I've said so before, with regard to Kid A and Amnesiac. I love Radiohead, but this article in Spin makes some good points:
They're the vanguard of music, a post-rock think tank, the absolute state of the art.

They've also been righteous, giving a confused music world a moral center. So we sit, wearing headphones and frozen grins, and continue denying that guilty, nagging feeling that actually, in some ways, when you think about it…Radiohead kinda blow.
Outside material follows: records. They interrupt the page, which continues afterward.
/-- R72, R91, R52: a data byte is stored at the address pointer, every other cell unchanged, and the pointer moves by
one: on the reference LCD always up, modulo 128 (R72); on another LCD the spec describes, within the character
positions of a line, to the next position, or to the one before where the entry mode does not increment (R86; log
entry 9). Nothing is said of its pointer past an end of the line, nor of its pointer and cells after a byte past the
`LCD_COLS` positions (U1, N9). -/
def Obligations.DataByteIsStoredAtThePointer : Prop :=
  ∀ (s : State) (d : Byte), Memory.wf s.env.lcd.ddram = true →
    ∃ t, exec (.data d) s = .next t
      ∧ (s.env.lcdParty = .reference ∨
          lcdDescribed s.env.lcd = true ∧ s.env.lcd.ac.toNat % 64 < s.env.lcd.cols.getD Config.lcdCols →
        ∀ a, Memory.read t.env.lcd.ddram a =
          if a = s.env.lcd.ac.toNat then d else Memory.read s.env.lcd.ddram a)
      ∧ (s.env.lcdParty = .reference → t.env.lcd.ac.toNat = (s.env.lcd.ac.toNat + 1) % 128)
      ∧ (s.env.lcdParty ≠ .reference → lcdDescribed s.env.lcd = true → s.env.lcd.increment = true →
          s.env.lcd.ac.toNat % 64 + 1 < min 64 (s.env.lcd.cols.getD Config.lcdCols) →
          t.env.lcd.ac.toNat = s.env.lcd.ac.toNat + 1)
      ∧ (s.env.lcdParty ≠ .reference → lcdDescribed s.env.lcd = true → s.env.lcd.increment = false →
          0 < s.env.lcd.ac.toNat % 64 → s.env.lcd.ac.toNat % 64 < s.env.lcd.cols.getD Config.lcdCols →
          t.env.lcd.ac.toNat + 1 = s.env.lcd.ac.toNat)
      ∧ (s.env.lcdParty = .reference ∨ lcdDescribed s.env.lcd = true →
        t = { s with
          env :=
            { s.env with
              lcd :=
                { s.env.lcd with
                  ac := t.env.lcd.ac, ddram := t.env.lcd.ddram, busyN := s.env.lcd.busyLat,
                  log := s.env.lcd.log ++ [(true, d)] } } })

/-- R90, R132: a status byte is sampled as an input into the poll loop's variable; nothing else but the trace is
changed, and the attached LCD's view of the bus (log entry 25); only its bit 7 decides whether the loop goes on. -/
def Obligations.StatusByteIsSampled : Prop :=
  ∀ (s : State) (b : Bool) (a : BitVec 7),
    (∃ d, Hears s (.sample (statusByte b a)) d ∧ exec (.status b a) s = .next
        { s with
          ddir := .input, poll := statusByte b a, trace := s.trace ++ [.sample (statusByte b a)],
          env := { s.env with lcd := d } })
      ∧ (busyFlag (statusByte b a) = b)
      ∧ pollUntil { s with poll := statusByte b a } =
          { s with poll := statusByte b a, seq := if b then pollBody ++ s.seq else s.seq }

/-- spec/00_scope.md R9: the attached LCD's turn, when it has taken a byte written to it, changes the device alone: no
field of the block, no event, nothing else of the environment. -/
def Obligations.DeviceTurnLeavesTheBlockAlone : Prop :=
  ∀ (s t : State) (w : PinWord), s.env.lcd.latch = some w → latchIsWrite s = true → step s = .next t →
    ∃ d, t = { s with env := { s.env with lcd := d } } ∧ d.latch = none

/-- Every step keeps the display RAM in its canonical form, from every state. That the map of spec/20_memory.md R70 is
a list, and the form of that list, are the model's choice (log entry 22), no rule of the spec. -/
def Obligations.EveryStepKeepsTheDisplayRamCanonical : Prop :=
  ∀ s t : State, Memory.wf s.env.lcd.ddram = true → step s = .next t → Memory.wf t.env.lcd.ddram = true

/-- Every cell of the display RAM right after reset reads blank, 0x20: R70's value for the reference LCD. That it
holds of the LCD attached at reset, which is another one, and that the list that holds the cells is canonical, are the
model's choice (log entry 22), no rule of the spec: R250 and N4 leave a device's contents at power-on to it. -/
def Obligations.ResetDisplayRamIsBlank : Prop :=
  Memory.wf State.reset.env.lcd.ddram = true ∧ ∀ a, Memory.read State.reset.env.lcd.ddram a = 0x20#8

/-! ### Durations (spec/70_reset_and_hazards.md R271) -/

/-- R271: the delays of the operations that touch the LCD, over the events the completed operation adds, `k` being the
polls of a wait: `waitReady` 1 + 2k units of the bus, `writeInstruction`, `writeData` and `writeChar` 4 + 2k,
`writeLine` and `clear` so many for each byte they write, `initialize` with one poll per wait 33; none of them holds a
scanner delay. A scan cycle with no key down holds no delay; one that rejects after the full window holds 100 units of
the scanner and none of the bus; one that accepts holds at least 200, and those of the bus are the ones of its
collaborator's writes. R271 lists no `writeChar`, `writeLine` and `clear`: theirs are of R137 to R139. -/
def Obligations.LeastDelaysOfTheDriver : Prop :=
  ∀ s : State, s.env.lcd.latch = none →
    (∀ (w : Wait) (rest : List Byte), s.pinsIdle = true → w.ok = true →
      s.env.lcdParty = .oracle (w.answers ++ rest) →
      (∃ u, Completes .waitReady s u ∧ Delays s u (1 + 2 * (w.busy.length + 1)) 0)
        ∧ (s.lcdst ≠ .uninitialized → ∀ b : Byte, ∀ i ∈ [Instr.writeInstruction b, .writeData b, .writeChar b],
          ∃ u, Completes i s u ∧ Delays s u (4 + 2 * (w.busy.length + 1)) 0))
      ∧ (∀ (ws : List ByteWrite) (rest : List Byte) (line : Fin 2) (text : List Byte),
        s.pinsIdle = true → s.lcdst ≠ .uninitialized → textOk text = true → (∀ w ∈ ws, w.wait.ok = true) →
        s.env.lcdParty = .oracle (answersOf ws ++ rest) →
        ∀ p ∈ [(LcdCall.clear, Instr.clear), (.writeLine line.val text, .writeLine line.val text)],
          ws.map ByteWrite.sent = sends p.1 →
            ∃ u, Completes p.2 s u
              ∧ Delays s u ((ws.map (fun w => 4 + 2 * (w.wait.busy.length + 1))).sum) 0)
      ∧ (∀ answers rest : List Byte, s.pinsIdle = true → answers.length = 6 →
        (∀ b ∈ answers, busyFlag b = false) → s.env.lcdParty = .oracle (answers ++ rest) →
        ∃ u, Completes .initializeLcd s u ∧ Delays s u 33 0)
      ∧ (∀ (raw : Byte) (rest : List Byte), columnMask raw = 0#5 → s.env.keyParty = .oracle (raw :: rest) →
        ∃ u, Completes .scanCycle s u ∧ Delays s u 0 0)
      ∧ ∀ (first : Byte) (held : List Byte) (last : Byte) (rest : List Byte),
        columnMask first ≠ 0#5 → (∀ w ∈ held, columnMask w ≠ 0#5) → held.length = 99 →
        s.env.keyParty = .oracle (first :: held ++ last :: rest) →
          (singleMask (columnMask last) = false → ∃ u, Completes .scanCycle s u ∧ Delays s u 0 100)
            ∧ ∀ (col : Fin 5) (ws : List ByteWrite) (lcdRest before zeros more : List Byte),
              columnMask last = 1#5 <<< col.val → rest = before ++ zeros ++ more →
              (∀ c ∈ dispatchProgram s.env.dispatch (5 * s.row.val + col.val), isWriteCall c = true) →
              (dispatchProgram s.env.dispatch (5 * s.row.val + col.val) ≠ [] →
                s.pinsIdle = true ∧ s.lcdst ≠ .uninitialized) →
              ws.map ByteWrite.sent = (dispatchProgram s.env.dispatch (5 * s.row.val + col.val)).flatMap sends →
              (∀ w ∈ ws, w.wait.ok = true) → s.env.lcdParty = .oracle (answersOf ws ++ lcdRest) →
              (∀ n ≤ before.length, quietCount ((before.take n).map columnMask) 0 < 100) →
              quietCount (before.map columnMask) 0 = 0 → zeros.length = 100 →
              (∀ w ∈ zeros, columnMask w = 0#5) →
                ∃ (u : State) (n : Nat), Completes .scanCycle s u ∧ Delays s u (busUnits (traceOf ws)) n ∧ 200 ≤ n
end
Few, save for Liam or Noel Gallagher, dare speak this heresy aloud, instead couching it in longings for a "back-to-basics" album or a "return to form," despite the fact that Radiohead are at their critical and commercial peak. Civil (by Internet standards) discussions reside on Yahoo message boards with titles like "Why Did Radiohead Become Dull and Boring?" But while such almost apologetic criticism typically hides online or at water coolers, sometimes the elephant isn't in the room, but onstage.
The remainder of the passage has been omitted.